General George Augustus Eliott had offered a reward to anyone who would invent a method to get cannons to the other side of the Rock. Although it is unknown whether Sergeant Major Ince ever got this reward, he received a plot of land on the Upper Rock, which is still called Ince's Farm. He was later given a valuable horse. Ince's troops, who were known at the time as Soldier Artificers, founded the Soldier Artificer Company in Gibraltar in 1772, which later became the Corps of Royal Engineers.

During the 19th century the original cannons were replaced with more modern 64-pounder rifled muzzle loaders on iron carriages, some of which can still be seen in the tunnels. Although Ince's galleries remained little changed, the work that he started was hugely expanded in the years after the siege and new tunnels were built to connect to the first galleries. By 1790 around 4000 ft of tunnels had been constructed inside the Rock.

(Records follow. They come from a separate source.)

-- ==== Sys2Proof/Laws/Update.lean ====
section
/-! SUPPORT. A change of some fields of State lies in a frame that has their kinds: one lemma for each set of fields that an operation
of the machine sets at once. -/

-- The proofs of this file are checked one after another, in one thread.
set_option Elab.async false

namespace Sys2Proof.Machine

theorem Eff.upd_arp {ps : List Part} {ks : List KeySet} {s x : State} {v0} (h : Eff ps ks s x)
    (hs : fits [.out] [] ps ks = true) : Eff ps ks s { x with arp := v0 } :=
  h.upd hs rfl (fun p hp => by cases p <;> simp_all [Part.same]) (Sound.of_eq rfl rfl rfl)

theorem Eff.upd_arrived {ps : List Part} {ks : List KeySet} {s x : State} {v0} (h : Eff ps ks s x)
    (hs : fits [.irq] [] ps ks = true) : Eff ps ks s { x with arrived := v0 } :=
  h.upd hs rfl (fun p hp => by cases p <;> simp_all [Part.same]) (Sound.of_eq rfl rfl rfl)

theorem Eff.upd_bars {ps : List Part} {ks : List KeySet} {s x : State} {v0} (h : Eff ps ks s x)
    (hs : fits [.slip] [] ps ks = true) : Eff ps ks s { x with bars := v0 } :=
  h.upd hs rfl (fun p hp => by cases p <;> simp_all [Part.same]) (Sound.of_eq rfl rfl rfl)

theorem Eff.upd_boot {ps : List Part} {ks : List KeySet} {s x : State} {v0} (h : Eff ps ks s x)
    (hs : fits [.boot] [] ps ks = true) : Eff ps ks s { x with boot := v0 } :=
  h.upd hs rfl (fun p hp => by cases p <;> simp_all [Part.same]) (Sound.of_eq rfl rfl rfl)

theorem Eff.upd_boot_cores {ps : List Part} {ks : List KeySet} {s x : State} {v0 v1} (h : Eff ps ks s x)
    (hs : fits [.boot] [] ps ks = true) : Eff ps ks s { x with boot := v0, cores := v1 } :=
  h.upd hs rfl (fun p hp => by cases p <;> simp_all [Part.same]) (Sound.of_eq rfl rfl rfl)

theorem Eff.upd_calRecs {ps : List Part} {ks : List KeySet} {s x : State} {v0} (h : Eff ps ks s x)
    (hs : fits [.boot] [] ps ks = true) : Eff ps ks s { x with calRecs := v0 } :=
  h.upd hs rfl (fun p hp => by cases p <;> simp_all [Part.same]) (Sound.of_eq rfl rfl rfl)

theorem Eff.upd_cams {ps : List Part} {ks : List KeySet} {s x : State} {v0} (h : Eff ps ks s x)
    (hs : fits [.cameras] [] ps ks = true) : Eff ps ks s { x with cams := v0 } :=
  h.upd hs rfl (fun p hp => by cases p <;> simp_all [Part.same]) (Sound.of_eq rfl rfl rfl)

theorem Eff.upd_chal {ps : List Part} {ks : List KeySet} {s x : State} {v0} (h : Eff ps ks s x)
    (hs : fits [.paths] [] ps ks = true) : Eff ps ks s { x with chal := v0 } :=
  h.upd hs rfl (fun p hp => by cases p <;> simp_all [Part.same]) (Sound.of_eq rfl rfl rfl)

theorem Eff.upd_cmps {ps : List Part} {ks : List KeySet} {s x : State} {v0} (h : Eff ps ks s x)
    (hs : fits [.wheel] [] ps ks = true) : Eff ps ks s { x with cmps := v0 } :=
  h.upd hs rfl (fun p hp => by cases p <;> simp_all [Part.same]) (Sound.of_eq rfl rfl rfl)

theorem Eff.upd_coding {ps : List Part} {ks : List KeySet} {s x : State} {v0} (h : Eff ps ks s x)
    (hs : fits [.seam] [] ps ks = true) : Eff ps ks s { x with coding := v0 } :=
  h.upd hs rfl (fun p hp => by cases p <;> simp_all [Part.same]) (Sound.of_eq rfl rfl rfl)

theorem Eff.upd_commitBands {ps : List Part} {ks : List KeySet} {s x : State} {v0} (h : Eff ps ks s x)
    (hs : fits [.pool] [] ps ks = true) : Eff ps ks s { x with commitBands := v0 } :=
  h.upd hs rfl (fun p hp => by cases p <;> simp_all [Part.same]) (Sound.of_eq rfl rfl rfl)

theorem Eff.upd_coreFaults {ps : List Part} {ks : List KeySet} {s x : State} {v0} (h : Eff ps ks s x)
    (hs : fits [.boot] [] ps ks = true) : Eff ps ks s { x with coreFaults := v0 } :=
  h.upd hs rfl (fun p hp => by cases p <;> simp_all [Part.same]) (Sound.of_eq rfl rfl rfl)

theorem Eff.upd_cores {ps : List Part} {ks : List KeySet} {s x : State} {v0} (h : Eff ps ks s x)
    (hs : fits [.boot] [] ps ks = true) : Eff ps ks s { x with cores := v0 } :=
  h.upd hs rfl (fun p hp => by cases p <;> simp_all [Part.same]) (Sound.of_eq rfl rfl rfl)

theorem Eff.upd_cropJobs {ps : List Part} {ks : List KeySet} {s x : State} {v0} (h : Eff ps ks s x)
    (hs : fits [.engines] [] ps ks = true) : Eff ps ks s { x with cropJobs := v0 } :=
  h.upd hs rfl (fun p hp => by cases p <;> simp_all [Part.same]) (Sound.of_eq rfl rfl rfl)

theorem Eff.upd_ctxs {ps : List Part} {ks : List KeySet} {s x : State} {v0} (h : Eff ps ks s x)
    (hs : fits [.prism] [] ps ks = true) : Eff ps ks s { x with ctxs := v0 } :=
  h.upd hs rfl (fun p hp => by cases p <;> simp_all [Part.same]) (Sound.of_eq rfl rfl rfl)

theorem Eff.upd_ctxs_seam {ps : List Part} {ks : List KeySet} {s x : State} {v0 v1} (h : Eff ps ks s x)
    (hs : fits [.prism, .seam] [] ps ks = true) : Eff ps ks s { x with ctxs := v0, seam := v1 } :=
  h.upd hs rfl (fun p hp => by cases p <;> simp_all [Part.same]) (Sound.of_eq rfl rfl rfl)

theorem Eff.upd_ctxs_seam_coding {ps : List Part} {ks : List KeySet} {s x : State} {v0 v1 v2} (h : Eff ps ks s x)
    (hs : fits [.prism, .seam] [] ps ks = true) : Eff ps ks s { x with ctxs := v0, seam := v1, coding := v2 } :=
  h.upd hs rfl (fun p hp => by cases p <;> simp_all [Part.same]) (Sound.of_eq rfl rfl rfl)

theorem Eff.upd_dmas {ps : List Part} {ks : List KeySet} {s x : State} {v0} (h : Eff ps ks s x)
    (hs : fits [.memory] [] ps ks = true) : Eff ps ks s { x with dmas := v0 } :=
  h.upd hs rfl (fun p hp => by cases p <;> simp_all [Part.same]) (Sound.of_eq rfl rfl rfl)

theorem Eff.upd_domLens {ps : List Part} {ks : List KeySet} {s x : State} {v0} (h : Eff ps ks s x)
    (hs : fits [.domains] [] ps ks = true) : Eff ps ks s { x with domLens := v0 } :=
  h.upd hs rfl (fun p hp => by cases p <;> simp_all [Part.same]) (Sound.of_eq rfl rfl rfl)

theorem Eff.upd_dom_domLens {ps : List Part} {ks : List KeySet} {s x : State} {v0 v1} (h : Eff ps ks s x)
    (hs : fits [.domains] [] ps ks = true) : Eff ps ks s { x with dom := v0, domLens := v1 } :=
  h.upd hs rfl (fun p hp => by cases p <;> simp_all [Part.same]) (Sound.of_eq rfl rfl rfl)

The Second World War led to another great wave of tunnelling as work was undertaken to enable the Rock to house a garrison of 16,000 men with water, food, ammunition and fuel supplies sufficient to last a year under siege. The Great Siege Tunnels were reused during the war; although it is uncertain exactly how they were used, it appears that they may have housed one of the generators used to power Gibraltar's searchlights, as a concrete mounting pad of the requisite dimensions was installed in one of the embrasures. The Great Siege Tunnels were extended in two directions during the war, with a long straight extension called the Holyland Tunnel continuing through to the east side of the Rock, so named because it points in the direction of Jerusalem; and a staircase dug to link the tunnels with other Second World War tunnels lower down, known as the Middle Galleries. However, the methods by which the Second World War tunnels were hastily excavated have meant that – unlike the original 18th century tunnels – they have crumbled rapidly and now can not be safely accessed.

The Great Siege Tunnels can today be accessed as part of the Upper Rock Nature Reserve.